History Show all quoted text
  Thu Aug 15 17:16:28 2019 sloane [...] cpanel.net - Ticket created
Subject: Devel::QuickCover segfaults if a function resulting from a typeglob alias is called after the original is undefined
Date: Thu, 15 Aug 2019 16:16:10 -0500
To: bug-Devel-QuickCover [...] rt.cpan.org
From: Sloane Bernstein <sloane [...] cpanel.net>
If a function is given a typeglob alias by assigning a reference of that function to the typeglob, then the original symbol is undefined, Perl will segfault inside of Devel::QuickCover as a result of a null pointer when the function is invoked as its alias.

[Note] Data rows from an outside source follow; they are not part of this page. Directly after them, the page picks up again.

-- ==== Sys2Proof/Laws/Registers.lean ====
section
/-! SUPPORT. What the operations of `Machine/Registers.lean` keep. -/
namespace Sys2Proof.Laws
open Machine Safety

theorem stoCfgWrite_keeps {z : State} {s : State} (hs : Keeps z s) (v : Nat) : Keeps z (State.stoCfgWrite s v).2 := by
  unfold State.stoCfgWrite
  repeat' first
    | with_reducible assumption
    | (unfold x; clear x)
    | with_reducible refine keeps_snd (by with_reducible assumption) ?_
    | with_reducible refine keeps_fst (by with_reducible assumption) ?_
    | (extract_lets -merge -useContext +onlyGivenNames x; first | (refine keeps_cut (s0 := z) x ?_ (fun hx => ?_); rotate_left; clear_value x) | (refine keeps_cut (s0 := z) x.1 ?_ (fun hx => ?_); rotate_left; clear_value x) | (refine keeps_cut (s0 := z) x.2 ?_ (fun hx => ?_); rotate_left; clear_value x) | have _ : Sto := x | clear_value x)
    | with_reducible refine setSto_keeps ?_ (fun _ hq => hq)
    | split
    | exact keeps_in (keeps_out hx)
    | exact keeps_in (keeps_out hs)
    | (refine keeps_in ?_; dsimp only; exact keeps_out (by with_reducible assumption))
    | dsimp only

theorem regReadOne_keeps {z : State} {s : State} (hs : Keeps z s) (a : Nat) : Keeps z (State.regReadOne s a).2 := by
  have hr : ∀ r : RegX, Keeps z { s with regs := r } := fun r => keeps_in (keeps_out hs)
  unfold State.regReadOne
  extract_lets v src
  refine keeps_ite_snd ?_ (keeps_ite_snd (hr _) ?_)
  · exact keeps_in { keeps_out hs with free := Nat.le_succ_of_le (keeps_out hs).free }
  · split
    · exact hr _
    · exact hs
    · exact hs

theorem regReads_keeps {z : State} {s : State} (hs : Keeps z s) (a : Nat) (n2 : Nat) : Keeps z (State.regReads s a n2).2 := by
  induction n2 generalizing s a with
  | zero => exact hs
  | succ n ih => exact ih (regReadOne_keeps hs a) (a + 4)

theorem regRead_keeps {z : State} {s : State} (hs : Keeps z s) (secure : Bool) (a : Nat) (n : Nat) : Keeps z (State.regRead s secure a n).2.2 := by
  unfold State.regRead
  repeat' first
    | with_reducible assumption
    | (unfold x; clear x)
    | with_reducible refine keeps_snd (by with_reducible assumption) ?_
    | with_reducible refine keeps_fst (by with_reducible assumption) ?_
    | (extract_lets -merge -useContext +onlyGivenNames x; first | (refine keeps_cut (s0 := z) x ?_ (fun hx => ?_); rotate_left; clear_value x) | (refine keeps_cut (s0 := z) x.1 ?_ (fun hx => ?_); rotate_left; clear_value x) | (refine keeps_cut (s0 := z) x.2 ?_ (fun hx => ?_); rotate_left; clear_value x) | clear_value x)
    | with_reducible apply regReads_keeps
    | split
    | exact keeps_in (keeps_out hx)
    | exact keeps_in (keeps_out hs)
    | (refine keeps_in ?_; dsimp only; exact keeps_out (by with_reducible assumption))
    | dsimp only

theorem putAll_keeps {z : State} {s : State} (hs : Keeps z s) (l : List (Field × Nat)) : Keeps z (State.putAll s l) := by
  unfold State.putAll
  repeat' first
    | with_reducible assumption
    | (unfold x; clear x)
    | with_reducible refine keeps_snd (by with_reducible assumption) ?_
    | with_reducible refine keeps_fst (by with_reducible assumption) ?_
    | (extract_lets -merge -useContext +onlyGivenNames x; first | (refine keeps_cut (s0 := z) x ?_ (fun hx => ?_); rotate_left; clear_value x) | (refine keeps_cut (s0 := z) x.1 ?_ (fun hx => ?_); rotate_left; clear_value x) | (refine keeps_cut (s0 := z) x.2 ?_ (fun hx => ?_); rotate_left; clear_value x) | clear_value x)
    | with_reducible apply put_keeps
    | with_reducible refine keeps_foldl ?_ (fun t b ht => ?_)
    | split
    | exact keeps_in (keeps_out hx)
    | exact keeps_in (keeps_out hs)
    | exact keeps_in (keeps_out ht)
    | (refine keeps_in ?_; dsimp only; exact keeps_out (by with_reducible assumption))
    | dsimp only

/-! ### What a write of a field keeps -/

/-- A field of its own kind keeps, whichever value a masked write merges for it. -/
def FieldKeeps (f : Field) : Prop :=
  ∀ wm sec w1 get set, f.h = .own wm sec w1 get set → ∀ z s t mask value, Keeps z s → Keeps z t →
    Keeps z (set t (State.merged s f mask value)).2

/-- Each field of a register does. -/
def FieldsKeep (l : List Field) : Prop := ∀ f ∈ l, FieldKeeps f

theorem fieldsKeep_nil : FieldsKeep [] := fun _ h => nomatch h
theorem fieldsKeep_cons {f : Field} {l : List Field} (h : FieldKeeps f) (k : FieldsKeep l) : FieldsKeep (f :: l) := by
  intro g hg
  rcases List.mem_cons.mp hg with rfl | hg
  · exact h
  · exact k g hg
theorem fieldsKeep_one {f : Field} (h : FieldKeeps f) : FieldsKeep [f] := fieldsKeep_cons h fieldsKeep_nil
theorem fieldsKeep_ite {c : Prop} [Decidable c] {l k : List Field} (hl : FieldsKeep l) (hk : FieldsKeep k) :
    FieldsKeep (if c then l else k) := by split <;> assumption

theorem fieldKeeps_ro {lo w : Nat} {get : State → Nat} : FieldKeeps (State.ro lo w get) := fun _ _ _ _ _ h => nomatch h
theorem fieldKeeps_free {lo w : Nat} : FieldKeeps ⟨lo, w, .free⟩ := fun _ _ _ _ _ h => nomatch h
theorem fieldKeeps_mir {lo w : Nat} {m : Mem} {i x : Nat} {c : Codec} : FieldKeeps (State.mir lo w m i x c) :=
  fun _ _ _ _ _ h => nomatch h
theorem fieldKeeps_own {lo w wm sec : Nat} {w1 : Bool} {get : State → Nat} {set : State → Nat → Status × State}
    (h : ∀ z t v, Keeps z t → Keeps z (set t v).2) : FieldKeeps ⟨lo, w, .own wm sec w1 get set⟩ := by
  intro _ _ _ _ set' e z s t mask value _ ht
  cases e
  exact h z t _ ht
theorem fieldsKeep_reg {wm sec : Nat} {w1 : Bool} {get : State → Nat} {set : State → Nat → State}
    (h : ∀ z t v, Keeps z t → Keeps z (set t v)) : FieldsKeep (State.reg wm sec w1 get set) :=
  fieldsKeep_one (fieldKeeps_own h)
theorem pageField_keep (p off wm sec : Nat) (w1 : Bool) : FieldsKeep (State.pageField p off wm sec w1) :=
  fieldsKeep_reg fun _ _ _ ht => pageWrite_keeps ht _ _ _ _
theorem smReg_keep (p wm : Nat) (get : CanPort → Nat) (set : CanPort → Nat → CanPort) : FieldsKeep (State.smReg p wm get set) :=
  fieldsKeep_reg fun _ _ _ ht => setCan_keeps ht _ _
theorem errRegs_keep (p : Nat) : FieldsKeep (State.errRegs p) :=
  fieldsKeep_cons (fieldKeeps_own fun _ _ _ ht => setPort_keeps ht _ _)
    (fieldsKeep_cons (fieldKeeps_own fun _ _ _ ht => setPort_keeps ht _ _)
      (fieldsKeep_cons (fieldKeeps_own fun _ _ _ ht => setPort_keeps ht _ _)
        (fieldsKeep_one (fieldKeeps_own fun _ _ _ ht => setPort_keeps ht _ _))))

/-- What a masked write leaves of the bits that no write reaches: the fixed bits of the block map. -/
theorem blkmap_merged (m : BitVec 32) (h : mapOk m) (a b : Nat) (ha : a &&& 0x0EFFFFFF = a) (hb : b &&& a = b) :
    mapOk (BitVec.ofNat 32 (m.toNat - (m.toNat &&& a) + b)) := by
  have la : a < 2 ^ 32 := by
    have := Nat.and_le_right (n := a) (m := 0x0EFFFFFF); omega
  have lb : b < 2 ^ 32 := by
    have := Nat.and_le_right (n := b) (m := a); omega
  obtain ⟨A, rfl⟩ : ∃ A : BitVec 32, A.toNat = a := ⟨BitVec.ofNat 32 a, Nat.mod_eq_of_lt la⟩
  obtain ⟨B, rfl⟩ : ∃ B : BitVec 32, B.toNat = b := ⟨BitVec.ofNat 32 b, Nat.mod_eq_of_lt lb⟩
  have hA : A &&& 0x0EFFFFFF#32 = A := BitVec.eq_of_toNat_eq ha
  have hB : B &&& A = B := BitVec.eq_of_toNat_eq hb
  have e : BitVec.ofNat 32 (m.toNat - (m.toNat &&& A.toNat) + B.toNat) = (m &&& ~~~A) ||| B := by
    have h1 : (m &&& ~~~A) + (m &&& A) = m := by
      rw [BitVec.add_eq_or_of_and_eq_zero]
      · ext i; simp; cases m[i] <;> simp
      · ext i; simp; cases m[i] <;> simp
    have h2 : (m &&& ~~~A) + B = (m &&& ~~~A) ||| B := by
      rw [← hB]
      refine BitVec.add_eq_or_of_and_eq_zero _ _ ?_
      ext i; simp; cases A[i] <;> simp
    rw [← h2, BitVec.ofNat_add]
    have h3 := Nat.and_le_left (n := m.toNat) (m := A.toNat)
    have h4 : BitVec.ofNat 32 (m.toNat - (m.toNat &&& A.toNat)) = m - (m &&& A) := by
      apply BitVec.eq_of_toNat_eq
      rw [BitVec.toNat_sub, BitVec.toNat_and, BitVec.toNat_ofNat]
      have := m.isLt
      omega
    rw [h4]
    have h5 : m - (m &&& A) = m &&& ~~~A := by
      conv => lhs; lhs; rw [← h1]
      exact BitVec.add_sub_cancel _ _
    rw [h5]
    simp
  have k : A &&& 0xF1000000#32 = 0#32 := by rw [← hA, BitVec.and_assoc]; exact BitVec.and_zero
  unfold mapOk at h ⊢
  change m &&& 0xF1000000#32 = 0xF1000000#32 at h
  change _ &&& 0xF1000000#32 = 0xF1000000#32
  rw [e]
  generalize 0xF1000000#32 = F at h k ⊢
  ext i hi
  have h0 := congrArg (fun x => x[i]) h
  have k0 := congrArg (fun x => x[i]) k
  simp only [BitVec.getElem_and, BitVec.getElem_or, BitVec.getElem_not, BitVec.getElem_zero] at h0 k0 ⊢
  revert h0 k0
  cases m[i] <;> cases A[i] <;> cases B[i] <;> cases F[i] <;> decide

theorem wmapRegs_keep (off : Nat) : FieldsKeep (State.wmapRegs off) := by
  unfold State.wmapRegs
  split
  · refine fieldsKeep_one ?_
    intro _ _ _ _ set e z s t mask value hs ht
    cases e
    refine keeps_sec ht (Nat.le_refl _) ?_
    have h := blkmap_merged s.sec.blkmap (keeps_out hs).map (bits mask 0 32 &&& 0x0EFFFFFF)
      (bits value 0 32 &&& (bits mask 0 32 &&& 0x0EFFFFFF)) (by rw [Nat.and_assoc, Nat.and_self]) (by rw [Nat.and_assoc, Nat.and_self])
    have hm : s.sec.blkmap.toNat % 2 ^ 32 = s.sec.blkmap.toNat := Nat.mod_eq_of_lt s.sec.blkmap.isLt
    rw [← hm] at h
    exact h
  · exact fieldsKeep_reg fun _ _ _ ht => keeps_sec ht (Nat.le_refl _) (keeps_out ht).map
  · exact fieldsKeep_reg fun _ _ _ ht => keeps_sec ht (Nat.le_refl _) (keeps_out ht).map
  · exact fieldsKeep_one fieldKeeps_ro
  · exact fieldsKeep_one fieldKeeps_ro
  · exact fieldsKeep_nil

theorem cmpRegs_keep (c off : Nat) : FieldsKeep (State.cmpRegs c off) := by
  unfold State.cmpRegs
  repeat' first
    | with_reducible exact fieldsKeep_nil
    | with_reducible refine fieldsKeep_cons fieldKeeps_ro ?_
    | with_reducible refine fieldsKeep_cons fieldKeeps_mir ?_
    | with_reducible refine fieldsKeep_cons fieldKeeps_free ?_
    | with_reducible refine fieldsKeep_ite ?_ ?_
    | split
  · exact fieldsKeep_reg fun _ _ _ ht => keeps_in (keeps_out ht)
  · exact fieldsKeep_reg fun _ _ _ ht => keeps_in (keeps_out ht)

theorem srcRegs_keep (j : Nat) : FieldsKeep (State.srcRegs j) := by
  unfold State.srcRegs
  repeat' first
    | with_reducible exact fieldsKeep_nil
    | with_reducible refine fieldsKeep_cons fieldKeeps_ro ?_
    | with_reducible refine fieldsKeep_cons fieldKeeps_mir ?_
    | with_reducible refine fieldsKeep_cons fieldKeeps_free ?_
    | with_reducible refine fieldsKeep_ite ?_ ?_
    | split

Specifically, consider the following program: ======================================================================== # cat bad.pl sub a { 0; } sub b { 1; } *a = \&b; my ( $a_ref, $b_ref ) = ( \&a, \&b ); print "$a_ref, $b_ref\n"; undef *b if $ARGV[1]; $a_ref = \&a; print "$a_ref\n"; my $i = a(); print "$i\n”; ======================================================================== The expected result of the program under all cases is that $i will be assigned the value 1. However, if Devel::QuickCover is included when an argument is passed (which causes the original &b to become undefined), Perl will segfault: ======================================================================== [root@sandbox ~]# perl bad.pl -- CODE(0xdeecd0), CODE(0xdeecd0) CODE(0xdeecd0) 1 [root@sandbox ~]# perl bad.pl -- undefine CODE(0x1dfac98), CODE(0x1dfac98) CODE(0x1dfac98) 1 [root@sandbox ~]# perl -MDevel::QuickCover bad.pl -- CODE(0x1976ce0), CODE(0x1976ce0) CODE(0x1976ce0) 1 [root@sandbox ~]# perl -MDevel::QuickCover bad.pl -- undefine CODE(0x2276cc8), CODE(0x2276cc8) CODE(0x2276cc8) Segmentation fault ======================================================================== The immediate cause of the segfault is that the file variable is NULL when add_covered_sub_helper() in quickcover.xs is called: ======================================================================== static void add_covered_sub_helper(pTHX_ CoverList* cover, const char* file, const char* name, U32 line, int phase) { U32 file_hash, name_hash; PERL_HASH(file_hash, file, strlen(file)); PERL_HASH(name_hash, name, strlen(name)); cover_sub_add_covered_sub(cover, file, file_hash, name, name_hash, line, phase); } ======================================================================== I have reproduced this with a custom build of Perl 5.28.0 and Devel::QuickCover 0.900010 on CentOS 7.6, as well as the system build of Perl 5.22.2 and CPAN build of Devel::QuickCover 0.900014 on Slackware 14.2.
Download smime.p7s
application/pkcs7-signature 3.9k

Message body not shown because it is not plain text.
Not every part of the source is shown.